*** DATA TO USE Section Begins ***

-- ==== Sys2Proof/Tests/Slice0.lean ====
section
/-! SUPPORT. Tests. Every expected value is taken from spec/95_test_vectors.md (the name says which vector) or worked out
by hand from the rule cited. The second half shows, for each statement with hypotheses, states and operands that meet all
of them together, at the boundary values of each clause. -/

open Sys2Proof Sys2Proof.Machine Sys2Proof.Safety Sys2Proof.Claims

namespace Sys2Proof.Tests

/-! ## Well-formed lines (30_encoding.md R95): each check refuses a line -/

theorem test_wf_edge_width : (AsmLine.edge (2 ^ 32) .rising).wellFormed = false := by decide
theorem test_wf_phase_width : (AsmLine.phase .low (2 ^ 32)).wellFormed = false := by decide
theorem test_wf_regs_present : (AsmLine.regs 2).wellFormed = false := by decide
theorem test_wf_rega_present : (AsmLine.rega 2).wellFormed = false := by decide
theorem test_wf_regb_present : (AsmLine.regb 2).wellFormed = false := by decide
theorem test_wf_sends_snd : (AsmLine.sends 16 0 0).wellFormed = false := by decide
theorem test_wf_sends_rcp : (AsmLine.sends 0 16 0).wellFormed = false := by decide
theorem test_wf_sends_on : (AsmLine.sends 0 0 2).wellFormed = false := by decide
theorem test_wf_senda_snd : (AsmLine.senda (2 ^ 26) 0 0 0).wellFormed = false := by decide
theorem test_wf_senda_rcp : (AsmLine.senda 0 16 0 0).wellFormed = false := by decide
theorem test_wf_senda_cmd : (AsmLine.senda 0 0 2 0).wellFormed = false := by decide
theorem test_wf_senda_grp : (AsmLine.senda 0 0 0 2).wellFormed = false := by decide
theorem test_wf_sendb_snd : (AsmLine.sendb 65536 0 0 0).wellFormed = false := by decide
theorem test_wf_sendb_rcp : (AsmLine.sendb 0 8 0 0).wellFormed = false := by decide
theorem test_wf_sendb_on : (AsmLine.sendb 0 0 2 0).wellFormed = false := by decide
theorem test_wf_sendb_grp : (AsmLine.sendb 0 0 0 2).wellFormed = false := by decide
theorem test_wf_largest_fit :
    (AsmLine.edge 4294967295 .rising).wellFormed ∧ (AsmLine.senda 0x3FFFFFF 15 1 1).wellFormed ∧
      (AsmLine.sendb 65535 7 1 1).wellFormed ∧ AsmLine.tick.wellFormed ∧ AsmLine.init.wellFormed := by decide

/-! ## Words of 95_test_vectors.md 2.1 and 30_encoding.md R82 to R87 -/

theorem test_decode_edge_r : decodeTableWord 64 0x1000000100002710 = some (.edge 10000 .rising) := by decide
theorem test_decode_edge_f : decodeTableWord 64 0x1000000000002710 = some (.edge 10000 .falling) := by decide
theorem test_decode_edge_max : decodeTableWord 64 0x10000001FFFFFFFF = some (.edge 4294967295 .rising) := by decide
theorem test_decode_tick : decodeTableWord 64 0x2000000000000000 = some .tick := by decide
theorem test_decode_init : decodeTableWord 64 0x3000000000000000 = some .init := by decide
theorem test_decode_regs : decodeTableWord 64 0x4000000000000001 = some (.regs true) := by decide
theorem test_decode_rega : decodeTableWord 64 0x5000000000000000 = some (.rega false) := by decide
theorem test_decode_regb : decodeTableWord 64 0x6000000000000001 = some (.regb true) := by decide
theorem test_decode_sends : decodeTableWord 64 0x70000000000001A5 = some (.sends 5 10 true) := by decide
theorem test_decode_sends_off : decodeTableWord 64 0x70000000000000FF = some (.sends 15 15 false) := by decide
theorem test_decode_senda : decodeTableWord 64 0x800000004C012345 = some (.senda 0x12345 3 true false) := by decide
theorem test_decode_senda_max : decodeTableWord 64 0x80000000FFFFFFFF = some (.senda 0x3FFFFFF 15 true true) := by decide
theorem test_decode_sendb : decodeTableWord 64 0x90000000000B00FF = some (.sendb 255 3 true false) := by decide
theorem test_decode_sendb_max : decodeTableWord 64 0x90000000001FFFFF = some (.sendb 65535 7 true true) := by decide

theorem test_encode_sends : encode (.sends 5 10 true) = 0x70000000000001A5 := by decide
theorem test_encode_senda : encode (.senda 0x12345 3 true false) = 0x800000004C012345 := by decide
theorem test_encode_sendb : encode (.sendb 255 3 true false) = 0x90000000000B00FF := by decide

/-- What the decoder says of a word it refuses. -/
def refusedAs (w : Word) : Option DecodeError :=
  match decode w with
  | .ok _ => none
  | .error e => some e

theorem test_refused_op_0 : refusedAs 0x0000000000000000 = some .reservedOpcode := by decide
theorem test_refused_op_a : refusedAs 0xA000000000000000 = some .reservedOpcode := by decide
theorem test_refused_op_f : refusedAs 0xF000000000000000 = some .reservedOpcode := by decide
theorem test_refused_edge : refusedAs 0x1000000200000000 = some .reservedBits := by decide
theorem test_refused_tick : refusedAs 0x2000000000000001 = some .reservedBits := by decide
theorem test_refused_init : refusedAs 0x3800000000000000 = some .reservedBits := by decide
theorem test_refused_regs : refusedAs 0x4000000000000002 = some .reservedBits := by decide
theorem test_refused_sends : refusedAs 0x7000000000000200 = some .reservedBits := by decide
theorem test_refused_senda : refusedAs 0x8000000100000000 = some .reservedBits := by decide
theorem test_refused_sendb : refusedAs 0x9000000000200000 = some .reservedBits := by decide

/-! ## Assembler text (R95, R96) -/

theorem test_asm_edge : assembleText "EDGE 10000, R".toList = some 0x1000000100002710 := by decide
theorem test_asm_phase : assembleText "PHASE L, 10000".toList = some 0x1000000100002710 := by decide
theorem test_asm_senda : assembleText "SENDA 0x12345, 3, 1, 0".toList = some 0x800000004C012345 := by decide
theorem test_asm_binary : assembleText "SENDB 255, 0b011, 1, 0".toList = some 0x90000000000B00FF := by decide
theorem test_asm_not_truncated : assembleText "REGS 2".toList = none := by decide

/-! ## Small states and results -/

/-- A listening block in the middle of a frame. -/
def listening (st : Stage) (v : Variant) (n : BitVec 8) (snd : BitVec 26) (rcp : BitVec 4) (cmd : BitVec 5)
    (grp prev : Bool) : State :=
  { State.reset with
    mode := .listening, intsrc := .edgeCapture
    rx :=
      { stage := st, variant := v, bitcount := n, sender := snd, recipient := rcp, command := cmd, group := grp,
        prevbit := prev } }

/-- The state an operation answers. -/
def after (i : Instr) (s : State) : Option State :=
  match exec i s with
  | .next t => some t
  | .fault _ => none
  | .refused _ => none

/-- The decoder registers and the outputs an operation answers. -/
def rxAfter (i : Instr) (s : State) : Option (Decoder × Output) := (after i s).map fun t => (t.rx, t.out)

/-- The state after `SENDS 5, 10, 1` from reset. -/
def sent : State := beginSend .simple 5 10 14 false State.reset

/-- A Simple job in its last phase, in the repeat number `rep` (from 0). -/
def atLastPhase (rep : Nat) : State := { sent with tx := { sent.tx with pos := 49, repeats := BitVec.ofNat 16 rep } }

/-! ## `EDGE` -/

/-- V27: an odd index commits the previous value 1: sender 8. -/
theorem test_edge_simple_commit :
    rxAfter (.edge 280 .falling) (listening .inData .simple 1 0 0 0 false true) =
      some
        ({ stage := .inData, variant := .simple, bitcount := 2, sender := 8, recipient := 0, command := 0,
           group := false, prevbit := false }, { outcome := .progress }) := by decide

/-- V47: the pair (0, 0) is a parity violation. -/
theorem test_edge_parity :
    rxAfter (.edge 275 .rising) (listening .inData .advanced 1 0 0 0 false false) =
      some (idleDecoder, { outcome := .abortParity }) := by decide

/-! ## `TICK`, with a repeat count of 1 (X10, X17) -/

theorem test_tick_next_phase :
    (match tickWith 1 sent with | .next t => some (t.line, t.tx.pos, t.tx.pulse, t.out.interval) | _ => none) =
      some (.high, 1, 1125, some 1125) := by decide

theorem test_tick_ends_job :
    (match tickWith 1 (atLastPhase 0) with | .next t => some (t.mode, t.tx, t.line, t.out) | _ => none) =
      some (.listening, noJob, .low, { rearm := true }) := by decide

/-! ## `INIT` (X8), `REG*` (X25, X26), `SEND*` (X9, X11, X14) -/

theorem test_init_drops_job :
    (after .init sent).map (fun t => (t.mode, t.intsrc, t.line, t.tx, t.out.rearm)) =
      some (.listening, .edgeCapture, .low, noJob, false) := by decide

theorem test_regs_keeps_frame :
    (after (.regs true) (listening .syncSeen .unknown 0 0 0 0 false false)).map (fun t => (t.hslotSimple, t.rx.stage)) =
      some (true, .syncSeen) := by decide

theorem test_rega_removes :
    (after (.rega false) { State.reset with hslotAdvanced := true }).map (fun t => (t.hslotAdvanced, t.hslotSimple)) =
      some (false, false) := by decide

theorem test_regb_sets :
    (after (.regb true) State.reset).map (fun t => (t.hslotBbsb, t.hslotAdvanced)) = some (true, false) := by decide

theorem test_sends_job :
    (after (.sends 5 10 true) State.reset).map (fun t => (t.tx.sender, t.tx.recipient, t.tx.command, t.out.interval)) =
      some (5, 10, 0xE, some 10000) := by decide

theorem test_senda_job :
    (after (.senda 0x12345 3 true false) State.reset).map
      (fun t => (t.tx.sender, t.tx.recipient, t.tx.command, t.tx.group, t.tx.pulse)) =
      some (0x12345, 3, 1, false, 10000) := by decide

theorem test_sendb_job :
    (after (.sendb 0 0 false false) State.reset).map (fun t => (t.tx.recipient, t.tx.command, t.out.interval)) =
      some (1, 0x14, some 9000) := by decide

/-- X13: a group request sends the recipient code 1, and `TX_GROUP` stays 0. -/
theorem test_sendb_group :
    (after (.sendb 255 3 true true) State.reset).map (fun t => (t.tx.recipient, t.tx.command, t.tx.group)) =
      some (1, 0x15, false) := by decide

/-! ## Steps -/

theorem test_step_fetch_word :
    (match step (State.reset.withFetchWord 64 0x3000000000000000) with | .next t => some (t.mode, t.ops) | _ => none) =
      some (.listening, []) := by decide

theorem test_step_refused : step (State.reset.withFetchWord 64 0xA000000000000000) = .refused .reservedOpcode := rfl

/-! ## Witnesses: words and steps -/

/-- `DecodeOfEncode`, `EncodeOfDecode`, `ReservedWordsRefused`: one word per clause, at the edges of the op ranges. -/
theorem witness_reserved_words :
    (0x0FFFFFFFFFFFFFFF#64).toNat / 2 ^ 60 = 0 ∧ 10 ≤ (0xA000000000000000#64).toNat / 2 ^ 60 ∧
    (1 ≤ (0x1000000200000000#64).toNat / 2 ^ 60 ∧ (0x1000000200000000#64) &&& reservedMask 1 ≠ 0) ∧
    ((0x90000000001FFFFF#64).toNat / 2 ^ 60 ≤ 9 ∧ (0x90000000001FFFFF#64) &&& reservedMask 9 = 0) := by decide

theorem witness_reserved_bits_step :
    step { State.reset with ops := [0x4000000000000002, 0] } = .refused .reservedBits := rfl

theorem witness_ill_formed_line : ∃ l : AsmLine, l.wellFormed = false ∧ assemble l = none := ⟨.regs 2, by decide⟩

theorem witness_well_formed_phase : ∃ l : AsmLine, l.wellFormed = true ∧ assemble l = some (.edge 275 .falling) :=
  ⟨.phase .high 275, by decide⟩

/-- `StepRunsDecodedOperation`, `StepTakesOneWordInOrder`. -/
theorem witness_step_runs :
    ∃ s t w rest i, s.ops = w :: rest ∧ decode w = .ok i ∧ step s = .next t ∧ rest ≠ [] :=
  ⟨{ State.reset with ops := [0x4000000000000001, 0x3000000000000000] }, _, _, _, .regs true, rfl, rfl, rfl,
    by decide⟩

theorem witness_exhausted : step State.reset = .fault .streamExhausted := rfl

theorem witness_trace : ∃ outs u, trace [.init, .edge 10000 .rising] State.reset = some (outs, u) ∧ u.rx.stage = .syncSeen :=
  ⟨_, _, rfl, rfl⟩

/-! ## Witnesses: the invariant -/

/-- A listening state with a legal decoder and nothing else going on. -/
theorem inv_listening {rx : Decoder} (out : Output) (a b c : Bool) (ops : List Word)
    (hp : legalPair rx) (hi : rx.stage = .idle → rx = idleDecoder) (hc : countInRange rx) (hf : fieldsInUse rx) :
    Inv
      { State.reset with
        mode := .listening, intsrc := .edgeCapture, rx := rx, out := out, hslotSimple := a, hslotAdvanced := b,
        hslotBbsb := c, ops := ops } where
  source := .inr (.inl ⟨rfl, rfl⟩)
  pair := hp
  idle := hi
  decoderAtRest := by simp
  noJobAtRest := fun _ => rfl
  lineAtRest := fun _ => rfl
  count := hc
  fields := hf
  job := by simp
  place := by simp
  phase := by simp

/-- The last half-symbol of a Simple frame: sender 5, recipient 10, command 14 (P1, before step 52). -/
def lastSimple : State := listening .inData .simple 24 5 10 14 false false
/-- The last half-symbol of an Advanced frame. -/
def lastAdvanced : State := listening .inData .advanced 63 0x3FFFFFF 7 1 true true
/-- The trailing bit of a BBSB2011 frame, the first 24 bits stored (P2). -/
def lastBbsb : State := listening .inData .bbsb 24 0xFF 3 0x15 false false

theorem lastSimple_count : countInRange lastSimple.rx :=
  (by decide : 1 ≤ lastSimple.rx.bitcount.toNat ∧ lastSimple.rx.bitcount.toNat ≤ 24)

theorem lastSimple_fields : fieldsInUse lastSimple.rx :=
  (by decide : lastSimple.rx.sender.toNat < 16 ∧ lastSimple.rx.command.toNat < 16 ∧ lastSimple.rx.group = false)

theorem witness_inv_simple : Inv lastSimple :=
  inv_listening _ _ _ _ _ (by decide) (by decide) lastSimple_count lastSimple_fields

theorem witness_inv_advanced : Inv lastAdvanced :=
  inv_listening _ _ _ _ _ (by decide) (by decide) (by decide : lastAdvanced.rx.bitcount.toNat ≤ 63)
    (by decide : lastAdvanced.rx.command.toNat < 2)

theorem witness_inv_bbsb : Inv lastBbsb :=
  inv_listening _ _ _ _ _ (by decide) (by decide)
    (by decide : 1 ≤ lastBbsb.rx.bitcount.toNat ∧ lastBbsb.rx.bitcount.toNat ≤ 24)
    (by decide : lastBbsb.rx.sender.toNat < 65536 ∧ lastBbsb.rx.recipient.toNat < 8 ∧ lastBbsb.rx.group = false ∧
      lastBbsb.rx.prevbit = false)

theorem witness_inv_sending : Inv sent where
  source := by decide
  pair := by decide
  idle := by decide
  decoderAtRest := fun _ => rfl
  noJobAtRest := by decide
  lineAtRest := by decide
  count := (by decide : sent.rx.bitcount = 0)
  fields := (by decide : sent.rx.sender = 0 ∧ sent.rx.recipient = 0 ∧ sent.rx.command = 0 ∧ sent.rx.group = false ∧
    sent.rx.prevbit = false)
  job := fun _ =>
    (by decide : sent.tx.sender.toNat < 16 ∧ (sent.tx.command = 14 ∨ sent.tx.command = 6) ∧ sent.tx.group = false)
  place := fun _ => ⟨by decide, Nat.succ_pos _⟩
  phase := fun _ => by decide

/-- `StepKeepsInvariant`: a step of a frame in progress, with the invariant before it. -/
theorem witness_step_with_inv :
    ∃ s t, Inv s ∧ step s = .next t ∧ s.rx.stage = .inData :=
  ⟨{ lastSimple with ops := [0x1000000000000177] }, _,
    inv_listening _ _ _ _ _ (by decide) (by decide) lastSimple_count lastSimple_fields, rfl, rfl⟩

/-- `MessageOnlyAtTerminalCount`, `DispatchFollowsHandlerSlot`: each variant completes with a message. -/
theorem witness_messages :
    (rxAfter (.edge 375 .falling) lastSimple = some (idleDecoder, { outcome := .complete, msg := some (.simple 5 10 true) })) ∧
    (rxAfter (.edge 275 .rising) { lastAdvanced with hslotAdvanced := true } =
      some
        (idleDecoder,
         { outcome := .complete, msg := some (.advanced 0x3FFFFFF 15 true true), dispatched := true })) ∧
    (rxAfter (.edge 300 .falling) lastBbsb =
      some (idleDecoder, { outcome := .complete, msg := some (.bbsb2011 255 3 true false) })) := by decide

*** DATA TO USE Section Ends ***
*** DATA TO USE Section Begins ***

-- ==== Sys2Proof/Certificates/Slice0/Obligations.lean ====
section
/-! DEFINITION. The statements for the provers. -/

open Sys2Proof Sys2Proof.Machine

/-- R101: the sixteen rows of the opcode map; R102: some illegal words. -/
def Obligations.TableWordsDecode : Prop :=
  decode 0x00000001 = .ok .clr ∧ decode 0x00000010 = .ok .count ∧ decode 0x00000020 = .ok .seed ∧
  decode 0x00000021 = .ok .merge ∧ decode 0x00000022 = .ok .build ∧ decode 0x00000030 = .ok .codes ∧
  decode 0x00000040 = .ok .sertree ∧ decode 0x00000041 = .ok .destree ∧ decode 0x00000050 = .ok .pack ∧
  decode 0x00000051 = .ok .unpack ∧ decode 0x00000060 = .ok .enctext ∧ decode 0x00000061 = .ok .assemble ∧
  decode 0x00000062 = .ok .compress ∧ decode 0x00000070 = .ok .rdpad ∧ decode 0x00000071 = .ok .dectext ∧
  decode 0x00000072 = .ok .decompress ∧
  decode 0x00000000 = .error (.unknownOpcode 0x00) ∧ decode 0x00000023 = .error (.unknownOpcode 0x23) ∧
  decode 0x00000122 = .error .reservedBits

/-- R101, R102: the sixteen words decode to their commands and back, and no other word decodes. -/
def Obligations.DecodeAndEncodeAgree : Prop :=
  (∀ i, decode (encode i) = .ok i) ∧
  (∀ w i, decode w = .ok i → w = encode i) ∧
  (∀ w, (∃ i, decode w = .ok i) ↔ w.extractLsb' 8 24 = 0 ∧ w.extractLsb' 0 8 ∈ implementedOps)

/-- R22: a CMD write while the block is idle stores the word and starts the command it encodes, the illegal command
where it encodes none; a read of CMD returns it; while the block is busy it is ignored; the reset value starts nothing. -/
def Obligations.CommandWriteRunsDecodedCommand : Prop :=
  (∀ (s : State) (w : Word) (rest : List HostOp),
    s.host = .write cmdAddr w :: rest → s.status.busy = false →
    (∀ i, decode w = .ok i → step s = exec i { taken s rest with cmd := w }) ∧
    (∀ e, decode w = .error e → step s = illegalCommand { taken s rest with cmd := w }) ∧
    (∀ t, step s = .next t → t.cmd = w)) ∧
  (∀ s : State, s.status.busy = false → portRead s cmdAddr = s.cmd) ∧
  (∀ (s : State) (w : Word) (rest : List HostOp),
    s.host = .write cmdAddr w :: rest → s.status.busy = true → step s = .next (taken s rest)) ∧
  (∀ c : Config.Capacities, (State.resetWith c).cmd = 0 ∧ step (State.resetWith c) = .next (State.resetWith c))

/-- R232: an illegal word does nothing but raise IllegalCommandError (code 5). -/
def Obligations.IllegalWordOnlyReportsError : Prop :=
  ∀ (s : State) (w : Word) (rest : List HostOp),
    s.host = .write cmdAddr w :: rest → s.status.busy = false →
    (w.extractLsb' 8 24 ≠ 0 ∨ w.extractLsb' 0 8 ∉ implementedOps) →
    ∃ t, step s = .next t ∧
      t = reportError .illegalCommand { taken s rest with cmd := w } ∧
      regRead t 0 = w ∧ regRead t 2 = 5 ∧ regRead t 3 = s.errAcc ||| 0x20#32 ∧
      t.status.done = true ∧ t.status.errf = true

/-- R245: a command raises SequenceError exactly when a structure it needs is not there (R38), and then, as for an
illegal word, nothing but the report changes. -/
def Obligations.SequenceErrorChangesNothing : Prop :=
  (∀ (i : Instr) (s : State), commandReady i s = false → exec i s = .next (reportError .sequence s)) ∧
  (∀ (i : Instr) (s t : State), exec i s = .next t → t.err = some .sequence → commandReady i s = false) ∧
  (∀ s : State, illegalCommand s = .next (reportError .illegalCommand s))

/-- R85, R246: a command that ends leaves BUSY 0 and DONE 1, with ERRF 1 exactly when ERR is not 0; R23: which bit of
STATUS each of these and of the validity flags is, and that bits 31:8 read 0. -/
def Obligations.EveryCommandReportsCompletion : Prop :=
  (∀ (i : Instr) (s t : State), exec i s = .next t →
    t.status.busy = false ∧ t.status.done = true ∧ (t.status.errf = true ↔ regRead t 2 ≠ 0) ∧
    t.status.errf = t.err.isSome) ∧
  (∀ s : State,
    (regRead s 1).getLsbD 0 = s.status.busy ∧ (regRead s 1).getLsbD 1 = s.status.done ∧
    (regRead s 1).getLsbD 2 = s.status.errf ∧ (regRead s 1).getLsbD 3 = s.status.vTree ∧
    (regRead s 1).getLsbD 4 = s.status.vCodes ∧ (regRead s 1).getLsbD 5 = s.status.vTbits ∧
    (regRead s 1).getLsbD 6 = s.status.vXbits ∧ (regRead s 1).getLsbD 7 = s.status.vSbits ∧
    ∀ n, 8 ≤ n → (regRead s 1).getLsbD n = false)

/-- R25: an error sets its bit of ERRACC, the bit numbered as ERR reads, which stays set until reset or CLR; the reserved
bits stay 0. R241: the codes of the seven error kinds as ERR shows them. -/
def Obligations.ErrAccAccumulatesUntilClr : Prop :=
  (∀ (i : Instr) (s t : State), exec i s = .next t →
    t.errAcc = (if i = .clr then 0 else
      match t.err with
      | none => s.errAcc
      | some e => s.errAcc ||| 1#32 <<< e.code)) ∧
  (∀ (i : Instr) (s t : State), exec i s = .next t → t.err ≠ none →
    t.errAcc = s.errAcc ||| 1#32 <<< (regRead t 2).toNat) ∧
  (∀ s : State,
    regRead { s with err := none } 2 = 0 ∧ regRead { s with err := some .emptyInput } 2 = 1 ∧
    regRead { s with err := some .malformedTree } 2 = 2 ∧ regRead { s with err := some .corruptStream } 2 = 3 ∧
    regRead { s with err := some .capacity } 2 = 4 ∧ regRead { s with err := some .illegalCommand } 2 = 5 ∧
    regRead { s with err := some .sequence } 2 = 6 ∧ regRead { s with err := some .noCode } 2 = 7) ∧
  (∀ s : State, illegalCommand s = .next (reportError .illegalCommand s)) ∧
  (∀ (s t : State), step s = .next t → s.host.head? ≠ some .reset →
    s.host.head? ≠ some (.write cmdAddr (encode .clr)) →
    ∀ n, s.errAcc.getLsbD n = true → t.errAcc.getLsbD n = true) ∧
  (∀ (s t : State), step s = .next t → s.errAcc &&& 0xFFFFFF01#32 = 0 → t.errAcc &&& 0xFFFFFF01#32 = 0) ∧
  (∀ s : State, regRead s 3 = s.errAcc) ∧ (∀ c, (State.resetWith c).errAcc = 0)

*** DATA TO USE Section Ends ***

**TASK OBJECTIVE:** Counting only lines that contain the word "getLsbD", how many are there in the records above? Give the number alone.

**ANSWER TO THE PROBLEM:** 6